While these examples are groundbreaking discoveries, the important takeaway is recognizing the pattern of how and when the problems were solved. Taking a break and performing a simple task to let the mind wander can be absolutely pivotal in complex problem solving. It is so easy to get locked in when you’re stuck on a programming issue, doing guess and check work over and over with no success or frantically searching Stackoverflow as the time ticks away. When I get stuck on a difficult problem and I’m unable to solve it in a reasonable amount of time, I try to step away. At Westwerk, this means playing a round of foosball, talking with a co-worker, going for a walk or even taking a bathroom break. Just sitting stationary staring at a screen and racking your brain as the stress levels rise is usually not the best approach in my experience.
Studies on how this might work break human thought into conscious and unconscious. It’s hypothesized that there is a high relation between unconscious thought and divergent thinking, which is defined as creative thinking, such as generating several possible solutions to a problem. From the conclusion of “Where creativity resides: The generative power of unconscious thought” by Dijksterhuis and Meurs published in volume 15, issue 1, March 2006 of Consciousness and Cognition:
“One could say that unconscious thought is more ‘liberal’ than conscious thought and leads to the generation of items or ideas that are less obvious, less accessible and more creative. Upon being confronted with a task that requires a certain degree of creativity, it pays off to delegate the labor of thinking to the unconscious mind.”

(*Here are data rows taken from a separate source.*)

-- ==== Sys2Proof/Machine/Regs.lean ====
section
/-! DEFINITION. The register catalogue: every register the spec's register chapters table, its place in the
register windows (R14 to R18 and the offset tables of each chapter), its fields with bits and access types (R12),
and the value it reads as at reset. The rows follow the spec's own tables. -/

namespace Sys2Proof.Machine

/-- Access types of R12. -/
inductive Acc where
  | ro | rw | w1c | w1s | rc | wo
  deriving DecidableEq, Repr

/-- Every register of the module, under the spec's own name. -/
inductive RegName where
  | CORE_ARRAY_ID | CORE_ARRAY_CTRL | CORE_ARRAY_STATUS | CORE_ARRAY_COLMASK_LO | CORE_ARRAY_COLMASK_HI
  | CORE_ARRAY_WIDTH | CORE_ARRAY_CODEBOOK | CORE_ARRAY_KAFAIL_LO | CORE_ARRAY_KAFAIL_HI | CORE_ARRAY_CYC_TOTAL
  | CORE_ARRAY_CYC_BUSY | CORE_ARRAY_CYC_BUBBLE | CORE_ARRAY_CYC_LOADWAIT | CORE_ARRAY_CYC_STARVE
  | CORE_ARRAY_TILES | GE_RSTAT_CTRL | GE_RSTAT_SNAP | GE_RSTAT_BANK0 | GE_RSTAT_BANK1 | GE_NOISE_SEED
  | GE_RSTAT_SLOT_SNAP | GE_RSTAT_SLOT_LIVE0 | GE_RSTAT_SLOT_LIVE1 | ACC_STATUS | ACC_CTRL | ACC_DBG_ADDR
  | ACC_DBG_DATA | ACC_DBG_FLAGS | OUT_CYC_BUSY | OUT_CYC_STALL | GE_CTRL | GE_GRAPH_BASE | GE_DOORBELL
  | GE_CANCEL | GE_QUANTUM | GE_CORE_HOLD | GE_CORE_RELEASE | GE_CORE_STATE | GE_UNPLACED | GE_LIVE | GE_TEST_CFG
  | GE_GRAPH_STATUS | GE_REGION_BUSY | GE_TEST_DUE | GE_TOKEN | FE_CFG | FE_STAGE | FE_STATUS | FE_CTRL
  | FE_RD_BYTES | FE_RD_REQ | FE_RD_DISCARD | FE_CYC_ENTRIES_FULL | FE_CYC_SPACE | FE_STG_FULL | FE_STG_EMPTY
  | CRU_CTRL | CRU_STATUS | CRU_SEED | CRU_THERM | CRU_ECC | CRU_ECC_LAST | CRU_WCB | CRU_REGION_A | CRU_REGION_B
  | CRU_ROW_DST | CRU_ROW_CFG | CRU_ROW_PARK | CRU_ROW_STATE | CRU_UPD_STATUS | CRU_UPD_PROG | CRU_VER_CFG
  | CRU_VER_STATUS | CRU_MARGIN_CTRL | CRU_MARGIN_RESULT | BRZ_CFG | BRZ_STATUS | BRZ_REPLAY | BRZ_CTRL
  | BRZ_CRC_ERR | BOOT_CLK_STATUS | BOOT_RST_CTRL | BOOT_RST_STATUS | LL_CTRL | LL_STATUS | LL_ROT_CFG | LL_FF
  | LC_CFG | LC_ROUTE | LC_STATUS | LL_LOSS | LL_MON_CFG | LL_RING | PORT_STATUS | PORT_CFG | PORT_LANE | PORT_MON
  | PORT_MON_F | PORT_IL_CFG | PORT_IL_STATUS | PORT_IL_NEIGH | PORT_IL_NEIGH_INFO | PORT_IL_CTRL | PORT_IL_RETRY
  | PORT_IL_CRC_ERR | PORT_IL_DROP | PORT_IL_STOMP | PORT_IL_LINKDOWN | PORT_IL_TX_BYTES | PORT_IL_RX_BYTES
  | PORT_MOD_ID | PORT_MOD_COORD | PORT_MOD_DISC | PORT_MOD_ORIGIN | PORT_MOD_CFG | PORT_MOD_PIN | PORT_MOD_JOB
  | PORT_MOD_SHARE | PORT_MOD_PERMIT | COL_CFG | COL_STATUS | COL_CTRL | COL_FAIL | AS_CHECKS | AS_MISMATCH
  | AS_LAST | COL_CHAN | COL_SEAL_CFG | COL_SEAL_STATE | COL_CHECK | COL_RETRACT | COL_SEAL_NBR | ING_CTRL
  | ING_STATUS | ING_CADENCE | ING_POLICY | ING_PARTNER | ING_RX | ING_EXCLUDE | ING_MEMBERS | ING_T2
  | ING_PROGRESS | ING_ADVICE | ING_RESTORE | ING_RD | GE_RED_CFG | AS_DLOG_BASE | AS_DUAL_CNT | AS_DUAL_LAST
  | AS_DUAL_DIG_P | AS_DUAL_DIG_T | GE_TEST_LAST | HIC_RED_CFG | HIC_TRIG_CFG | HIC_TRIG_STATUS | HIC_QUAR
  | HIC_ELOG_BASE | HIC_ELOG_PROD | HIC_ELOG_CONS | HIC_ELOG_CFG | HIC_ELOG_DROP | PWR_LV_CFG | PWR_LV_MAP
  | PWR_LV_STATUS | PWR_LV_WAIT | THM_CFG | THM_STATUS | THM_CTRL | THM_SENSOR | PWR_CFG | PWR_STATUS | PWR_IN
  | PWR_OTHER | PWR_BUDGET | THM_COOLANT | PWR_RAIL | HIC_CTRL | HIC_LEVEL | HIC_PEND | HIC_MASK | HIC_CLAIM
  | HIC_COMPLETE | HIC_TARGET | HIC_FORGE_CFG | HIC_FORGE_STATUS | HIC_FORGE_CLS | HIC_FORGE_CYC | HIC_MGMT_STATUS
  | HIC_PCIE_STATUS | TIME_NOW | TIME_FRAC | TIME_CFG | TIME_SET_NEXT | TIME_STATUS | TIME_PPS_LAST | DBG_CTRL
  | DBG_STATUS | DBG_NONCE0 | DBG_NONCE1 | DBG_GE_CTRL | MON_CFG | MON_SCALE | MON_STATUS | MON_RANGE | MON_COUNT
  | MON_BIN | BOOT_STATUS | BOOT_SLOT | PROF_STATUS | PROF_CMD | BOOT_FLASH_CMD | BOOT_FLASH_BUF | BOOT_CTR
  | BOOT_T | PWR_PINS | THM_PLATE
  deriving DecidableEq, Repr

/-- One register of the module: its name, the unit that holds it and its index in an array of registers.
`inst` is the compute die for the die-common registers, die × 34 + physical core for the per-core ones,
die × 8 + edge for Braze, the port for a port engine, the stack for a stack, die (4 for the hub) for a monitor
and 0 for the hub and the light layer; `idx` is the array index (0 where there is no array). -/
structure RegKey where
  name : RegName
  inst : Nat
  idx : Nat
  deriving DecidableEq, Repr

/-- The order in which the canonical register file lists its entries. -/
def RegKey.lt (a b : RegKey) : Bool :=
  if a.name.ctorIdx = b.name.ctorIdx then
    if a.inst = b.inst then a.idx < b.idx else a.inst < b.inst
  else a.name.ctorIdx < b.name.ctorIdx

/-- A field of a register: bits `hi` to `lo`, its access type, and whether only the management agent may change it
(R403). -/
structure Field where
  reg : RegName
  hi : Nat
  lo : Nat
  acc : Acc
  agent : Bool := false
  deriving DecidableEq, Repr

/-- The width of a field in bits. -/
def Field.width (f : Field) : Nat := f.hi + 1 - f.lo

The real creative boost seems to happen after performing an undemanding and unrelated task during the break, not by just doing nothing. In a study by researchers at the University of California, Santa Barbara titled “Inspired by Distraction: Mind Wandering Facilitates Creative Incubation” that was published in volume 23, August 2012 of Psychological Science, it was found that in a repeated-exposure condition (coming back to the same problem), participants that engaged in an undemanding task during a break period performed 41% better than participants that rested, had no break or performed a demanding task during the break.
That’s a number that programmers and employers shouldn’t ignore. Having to generate new ideas to solve demanding problems is something that comes up in programming all the time, and the evidence from the studies referenced above, among several others, show that breaks can be an important part of the process. Giving yourself and/or your employees the flexibility to approach problem solving in ways that might not be considered normal in a typical office environment could translate to significant performance boosts and increases in efficiency.